Mobile security is a complex topic, and there is no silver bullet. This is true of security in general and mobile is no different, says Ojas Rege, Vice President Strategy at MobileIron, one of the leading MDM software mentioned in the above researches. The challenge many organizations face is that they compromise user experience in the name of security. For mobile, that’s the kiss of death, because users will not accept a compromised experience.

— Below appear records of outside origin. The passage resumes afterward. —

/-- A few command words written out bit by bit from 30_encoding.md R60 and R62 (95_test_vectors.md §2.4). -/
def Obligations.SampleWordsDecode : Prop :=
  decode 0b00000000000000000000000000000001 = .ok .init ∧
  decode 0b00000000000000000000000000000010 = .ok .enable ∧
  decode 0b00000000000000000000000000000011 = .ok .disable ∧
  decode 0b00000000_00000010_00000101_0000_0100 = .ok (.wram 0x05 2) ∧
  decode 0b00000000_11111111_11111111_0000_0100 = .ok (.wram 0xFF 255) ∧
  decode 0b0010000000000000_00000000000_1_0101 = .ok (.encode 0x2000 true) ∧
  decode 0b0001000000000000_00000000000_0_0110 = .ok (.draw 0x1000 false) ∧
  decode 0b00000000000000000000000000000111 = .error (.reservedOpcode 7) ∧
  decode 0b00000001000000000000000000000100 = .error (.reservedBits 4) ∧
  decode 0b00000000000000000000000000100101 = .error (.reservedBits 5)

/-! ## A step -/

/-- A step whose move is a host write of a command's word runs that command, in the state the move has been taken from; so does the
step after `withFetchWord`. Which agent a step belongs to is said by the next move of `turns`; with no move left it is the sequencer
(the model's own convention, notes/assumptions/1.md). The load of a word by withFetchWord is the model's own
(notes/assumptions/9.md). -/
def Obligations.StepRunsDecodedCommand : Prop :=
  (∀ (s : State) w ts i, s.turns = .host (.writeCmd w) :: ts → decode w = .ok i → i.wellFormed = true →
    step s = exec i { s with turns := ts }) ∧
  (∀ (s : State) (w : Nat) i, decodeTableWord 32 w = some i → step (s.withFetchWord 32 w) = exec i s) ∧
  (∀ (s : State) a ts, s.turns = .host a :: ts → step s = hostTurn a { s with turns := ts }) ∧
  (∀ (s : State) ts, s.turns = .sequencer :: ts → step s = sequencerTurn { s with turns := ts }) ∧
  (∀ (s : State) ts, s.turns = .busEnv :: ts → step s = .next (busAnswer { s with turns := ts })) ∧
  (∀ (s : State) ts, s.turns = .powerOn :: ts → step s = .next (powerOnReset { s with turns := ts })) ∧
  (∀ s : State, s.turns = [] → step s = sequencerTurn s)

/-- What ends a run of the model, by name: the stuck read, a host write outside host memory, a BASE value wider than BASE. No
command is among them (the model's own names, notes/assumptions/4.md and 6.md). -/
def Obligations.StopsByName : Prop :=
  (∀ (s : State) r, step s = .fault r →
    (∃ a, r = .stuckRead a ∧ s.memRead a = none ∧ (s.turns = [] ∨ s.turns.head? = some .sequencer)) ∨
    (∃ a b, r = .hostWriteOutside a ∧ s.turns.head? = some (.host (.writeMem a b)) ∧ s.par.addrSpace ≤ a)) ∧
  (∀ (s : State) r, step s = .refused r →
    ∃ a, r = .baseTooWide a ∧ s.turns.head? = some (.host (.writeBase a)) ∧ s.par.addrSpace ≤ a)

/-! ## Command acceptance and faults (60_exceptions.md) -/

/-- R161: the checks of a CMD write, in their order, and what each leads to. -/
def Obligations.CommandAcceptance : Prop :=
  ∀ (w : CmdWord) (s : State),
    (s.phase = .fault → hostTurn (.writeCmd w) s = .next s) ∧
    (s.phase ≠ .fault → s.busy = true → hostTurn (.writeCmd w) s = .next (s.faultedWith .busyViolation)) ∧
    (s.phase ≠ .fault → s.busy = false →
      ((∀ i, decode w ≠ .ok i) → hostTurn (.writeCmd w) s = .next (s.faultedWith .illegalCommand)) ∧
      (∀ o c, decode w = .ok (.wram o c) → s.base = none →
        hostTurn (.writeCmd w) s = .next (s.faultedWith .illegalCommand)) ∧
      (∀ i, decode w = .ok i →
        (∀ pl, txnPayload s i = some pl →
          (s.phase = .off → hostTurn (.writeCmd w) s = .next (s.faultedWith .notInitialised)) ∧
          (s.phase ≠ .off → hostTurn (.writeCmd w) s = .next ({ s with img := imgAfter s i }.txnStarted pl))) ∧
        (i = .init → hostTurn (.writeCmd w) s = .next
          { s with clkEn := true, pinsCfg := true, pe := true, swrst := false, cfg := .configured fixedCfg,
                   evSB := false, evAddr := false, evBtf := false, polls := 0,
                   ready := true, timeout := false, phase := .idle }) ∧
        (∀ v f, i = .encode v f → hostTurn (.writeCmd w) s = .next { s with img := some (enc s.par v f), timeout := false })))
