theorem statusAgrees_of_effect {m : Move} {s t : State} (h : s.statusAgrees) (he : Effect m s t) : t.statusAgrees := by
  have hbusy := ((statusAgrees_iff s).mp h).2
  cases he with
  | raised => simp [State.statusAgrees]
  | imgFaulted => simp [State.statusAgrees]
  | initialised hd hp hb => exact statusAgrees_of_not_fault h hp (by simp) rfl hb
  | started hd hpl hoff hp hb => exact statusAgrees_of_not_fault h hp nofun rfl rfl
  | timedOut hw => exact statusAgrees_of_not_fault h (ne_fault_of_isWait hw) nofun rfl rfl
  | addrSent hp =>
    have hw := isWait_wSB hp
    exact statusAgrees_of_not_fault h (ne_fault_of_isWait hw) nofun rfl (hbusy.mpr hw)
  | firstSent hp =>
    have hw := isWait_wAddr hp
    exact statusAgrees_of_not_fault h (ne_fault_of_isWait hw) nofun rfl (hbusy.mpr hw)
  | emptyEnded hp => exact statusAgrees_of_not_fault h (by simp [hp]) nofun rfl rfl
  | nextSent hp =>
    have hw := isWait_wBtf hp
    exact statusAgrees_of_not_fault h (ne_fault_of_isWait hw) nofun rfl (hbusy.mpr hw)
  | ended hp => exact statusAgrees_of_not_fault h (by simp [hp]) nofun rfl rfl
  | answered => simpa [State.statusAgrees] using h
  | poweredOn => simp [State.statusAgrees, State.reset]
  | _ => exact h

theorem statusAgrees_reset : State.reset.statusAgrees := by simp [State.statusAgrees, State.reset]

/-- Settles O58: the reset state agrees, and every effect keeps the agreement. -/
theorem statusAgreesWithPhase : Obligations.StatusAgreesWithPhase :=
  ⟨statusAgrees_reset, fun _ _ hs h => step_keeps (P := State.statusAgrees) (fun _ _ hp => hp)
    (fun _ _ _ he hp => statusAgrees_of_effect hp he) hs h⟩

/-- The reset state is the result of a power-on reset. -/
theorem inv_reset : State.reset.Inv :=
  powerOnReset_reset ▸ inv_powerOnReset (s := State.reset) params_wellFormed reset_mem_wf nofun

/-- Settles O56: each of the three holds of the reset state. -/
theorem resetMeetsInvariants : Obligations.ResetMeetsInvariants :=
  ⟨inv_reset, statusAgrees_reset, [], [], nofun, rfl, rfl⟩

/-! ## Who writes IMG (10_state.md R23) -/

theorem img_of_effect {m : Move} {s t : State} (h : Effect m s t) :
    t.img = s.img ∨ m = .powerOn ∨ ∃ w v f, m = .host (.writeCmd w) ∧
      (decode w = .ok (.encode v f) ∨ decode w = .ok (.draw v f)) ∧ t.img = some (enc s.par v f) := by
  cases h with
  | @encoded _ w v f hd => exact .inr (.inr ⟨w, v, f, rfl, .inl hd, rfl⟩)
  | @started _ w i pl hd =>
    cases i with
    | encode v f => exact .inr (.inr ⟨w, v, f, rfl, .inl hd, rfl⟩)
    | draw v f => exact .inr (.inr ⟨w, v, f, rfl, .inr hd, rfl⟩)
    | _ => exact .inl rfl
  | answered => exact .inl (busAnswer_img s)
  | poweredOn => exact .inr (.inl rfl)
  | _ => exact .inl rfl

/-- Settles O51: by the move of the step. -/
theorem imgWriters : Obligations.ImgWriters := by
  intro s t h hne
  obtain e | hm | ⟨w, v, f, hm, hd, himg⟩ := img_of_effect (effect_of_step h)
  · exact absurd e hne
  · exact .inl (head?_of_nextMove hm (by decide))
  · exact .inr ⟨w, v, f, head?_of_nextMove hm nofun, hd, himg⟩

/-! ## Who writes the other elements (10_state.md R21, R22, R26) -/

theorem par_of_effect {m : Move} {s t : State} (h : Effect m s t) : t.par = s.par := by
  cases h with
  | answered => exact busAnswer_par s
  | _ => rfl

theorem ready_of_effect {m : Move} {s t : State} (h : Effect m s t) :
    (t.ready = s.ready ∧ t.clkEn = s.clkEn ∧ t.pinsCfg = s.pinsCfg) ∨
    (m = .powerOn ∧ t.ready = false ∧ t.clkEn = false ∧ t.pinsCfg = false) ∨
    (∃ w, m = .host (.writeCmd w) ∧ decode w = .ok .init ∧ t.ready = true ∧ t.clkEn = true ∧ t.pinsCfg = true) := by
  cases h with
  | initialised hd => exact .inr (.inr ⟨_, rfl, hd, rfl, rfl, rfl⟩)
  | answered => exact .inl ⟨busAnswer_ready s, busAnswer_clkEn s, busAnswer_pinsCfg s⟩
  | poweredOn => exact .inr (.inl ⟨rfl, rfl, rfl, rfl⟩)
  | _ => exact .inl ⟨rfl, rfl, rfl⟩

theorem periph_of_effect {m : Move} {s t : State} (h : Effect m s t) :
    (t.pe = s.pe ∧ t.cfg = s.cfg) ∨ (m = .powerOn ∧ t.pe = false ∧ t.cfg = .unconfigured) ∨
    (∃ w i, m = .host (.writeCmd w) ∧ decode w = .ok i ∧ (i = .init ∨ ∃ pl, txnPayload s i = some pl) ∧
      t.pe = true ∧ t.cfg = .configured fixedCfg) := by
  cases h with
  | initialised hd => exact .inr (.inr ⟨_, _, rfl, hd, .inl rfl, rfl, rfl⟩)
  | started hd hpl => exact .inr (.inr ⟨_, _, rfl, hd, .inr ⟨_, hpl⟩, rfl, rfl⟩)
  | answered => exact .inl ⟨busAnswer_pe s, busAnswer_cfg s⟩
  | poweredOn => exact .inr (.inl ⟨rfl, rfl, rfl⟩)
  | _ => exact .inl ⟨rfl, rfl⟩

theorem base_of_effect {m : Move} {s t : State} (h : Effect m s t) :
    t.base = s.base ∨ (m = .powerOn ∧ t.base = none) ∨ ∃ b, m = .host (.writeBase b) ∧ t.base = some b := by
  cases h with
  | baseWritten => exact .inr (.inr ⟨_, rfl, rfl⟩)
  | answered => exact .inl (busAnswer_base s)
  | poweredOn => exact .inr (.inl ⟨rfl, rfl⟩)
  | _ => exact .inl rfl

theorem read_write_self (m : Memory) (a : Nat) (b : Byte) : (m.write a b).read a = some b := by
  induction m with
  | nil => simp [Memory.write, Memory.read]
  | cons c rest ih =>
    unfold Memory.write
    split
    · simp [Memory.read]
    · split
      · simp [Memory.read]
      · rename_i hne
        simpa [Memory.read, hne] using ih

theorem read_write_of_ne (m : Memory) {a x : Nat} (b : Byte) (h : x ≠ a) : (m.write a b).read x = m.read x := by
  induction m with
  | nil => simp [Memory.write, Memory.read, h.symm]
  | cons c rest ih =>
    unfold Memory.write
    split
    · simp [Memory.read, h.symm]
    · split
      · rename_i heq
        simp [Memory.read, heq, h.symm]
      · simp [Memory.read, ih]

theorem readByte_of_effect {m : Move} {s t : State} (h : Effect m s t) (a : Nat) :
    t.readByte a = s.readByte a ∨ ∃ b, m = .host (.writeMem a b) := by
  cases h with
  | @memWritten _ x b =>
    by_cases hx : a = x
    · exact .inr ⟨b, by rw [hx]⟩
    · exact .inl (read_write_of_ne s.hmem b hx)
  | answered => exact .inl (by rw [State.readByte, busAnswer_hmem]; rfl)
  | _ => exact .inl rfl

theorem step_of_decode {s : State} {w : CmdWord} {i : Instr} (hw : s.turns.head? = some (.host (.writeCmd w)))
    (hd : decode w = .ok i) : step s = exec i { s with turns := s.turns.tail } := by
  obtain ⟨ts, hts⟩ := List.head?_eq_some_iff.mp hw
  rw [step_of_turns_cons hts, makeMove, hostTurn_writeCmd_of_decode hd, hts, List.tail_cons]

/-- Settles O52: each clause by what an effect does to its fields; the last two by what an accepted command answers. -/
theorem whoWritesWhat : Obligations.WhoWritesWhat := by
  intro s t h
  have he := effect_of_step h
  refine ⟨(par_of_effect he :), ?_, ?_, ?_, ?_, ?_, ?_⟩
  · intro hne
    obtain ⟨hr, hc, hp⟩ | ⟨hm, hval⟩ | ⟨w, hm, hval⟩ := ready_of_effect he
    · exact absurd hne (by simp [hr, hc, hp])
    · exact .inl ⟨head?_of_nextMove hm (by decide), hval⟩
    · exact .inr ⟨w, head?_of_nextMove hm nofun, hval⟩
  · intro hne
    obtain ⟨hpe, hcfg⟩ | ⟨hm, hval⟩ | ⟨w, i, hm, hd, hi, hval⟩ := periph_of_effect he
    · exact absurd hne (by simp [hpe, hcfg])
    · exact .inl ⟨head?_of_nextMove hm (by decide), hval⟩
    · have hi' : i = .init ∨ ∃ pl, txnPayload s i = some pl :=
        hi.imp_right fun ⟨pl, hpl⟩ => ⟨pl, (txnPayload_congr rfl rfl i).trans hpl⟩
      exact .inr ⟨w, i, head?_of_nextMove hm nofun, hd, hi', hval⟩
  · intro hne
    obtain e | ⟨hm, hval⟩ | ⟨b, hm, hval⟩ := base_of_effect he
    · exact absurd e hne
    · exact .inl ⟨head?_of_nextMove hm (by decide), hval⟩
    · exact .inr ⟨b, head?_of_nextMove hm nofun, hval⟩
  · intro a hne
    obtain e | ⟨b, hm⟩ := readByte_of_effect he a
    · exact absurd e hne
    · exact ⟨b, head?_of_nextMove hm nofun⟩
  · intro w hw hd hp hb
    have hexec := exec_init_free (s := { s with turns := s.turns.tail }) hp hb
    rw [step_of_decode hw hd, hexec] at h
    cases h
    exact ⟨rfl, rfl, rfl, rfl, rfl⟩
  · intro w i pl hw hd hpl hp hoff hb
    have hpl' : txnPayload { s with turns := s.turns.tail } i = some pl := (txnPayload_congr rfl rfl i).trans hpl
    rw [step_of_decode hw hd, exec_txnCommand_free hpl' hoff hp hb] at h
    cases h
    exact ⟨rfl, rfl⟩

/-! ## Host ports and host memory (10_state.md R21, R22, 20_memory.md R45) -/

/-- Settles O53: reading after a write, at the address written and elsewhere. -/
theorem hostMemoryReadAfterWrite : Obligations.HostMemoryReadAfterWrite :=
  fun s a b ha => ⟨_, if_pos ha, read_write_self s.hmem a b, fun _ hx => read_write_of_ne s.hmem b hx, rfl⟩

The key is to divide the problem into two: reducing the risk of data loss from well-intentioned users and reducing the risk of malicious attack, continue Rege. The former is, for example, giving users a compelling but secure way to share files instead of using consumer-grade services such as DropBox. The latter is what these researches are really about. MDM is important as a baseline but a full security program is going to require a great deal of education as well. “Jailbreak/rooting is a cat and mouse game”, according to Rege. The reality is that these devices will always have personal use – no matter who owns them – so the chances of malicious software making its way into device are high. The level of sandbox security built into the core OS is a key determiner of what other protections might be needed and what the resulting risk might actually be.

The point about MDM not offering absolute security is a bit cavalier, according to David Lingenfelter, Information Security Officer at Fiberlink, another leading MDM product mentioned in the Lacoon research. Anybody in the security community who is touting or expecting absolute security has missed the point. Cybercriminals only have to be right once. While targeted attacks are definitely a reality, containers are designed for more than just stopping a targeted attack. They help with data leak prevention, blocking users from “accidentally” distributing corporate information through their personal apps.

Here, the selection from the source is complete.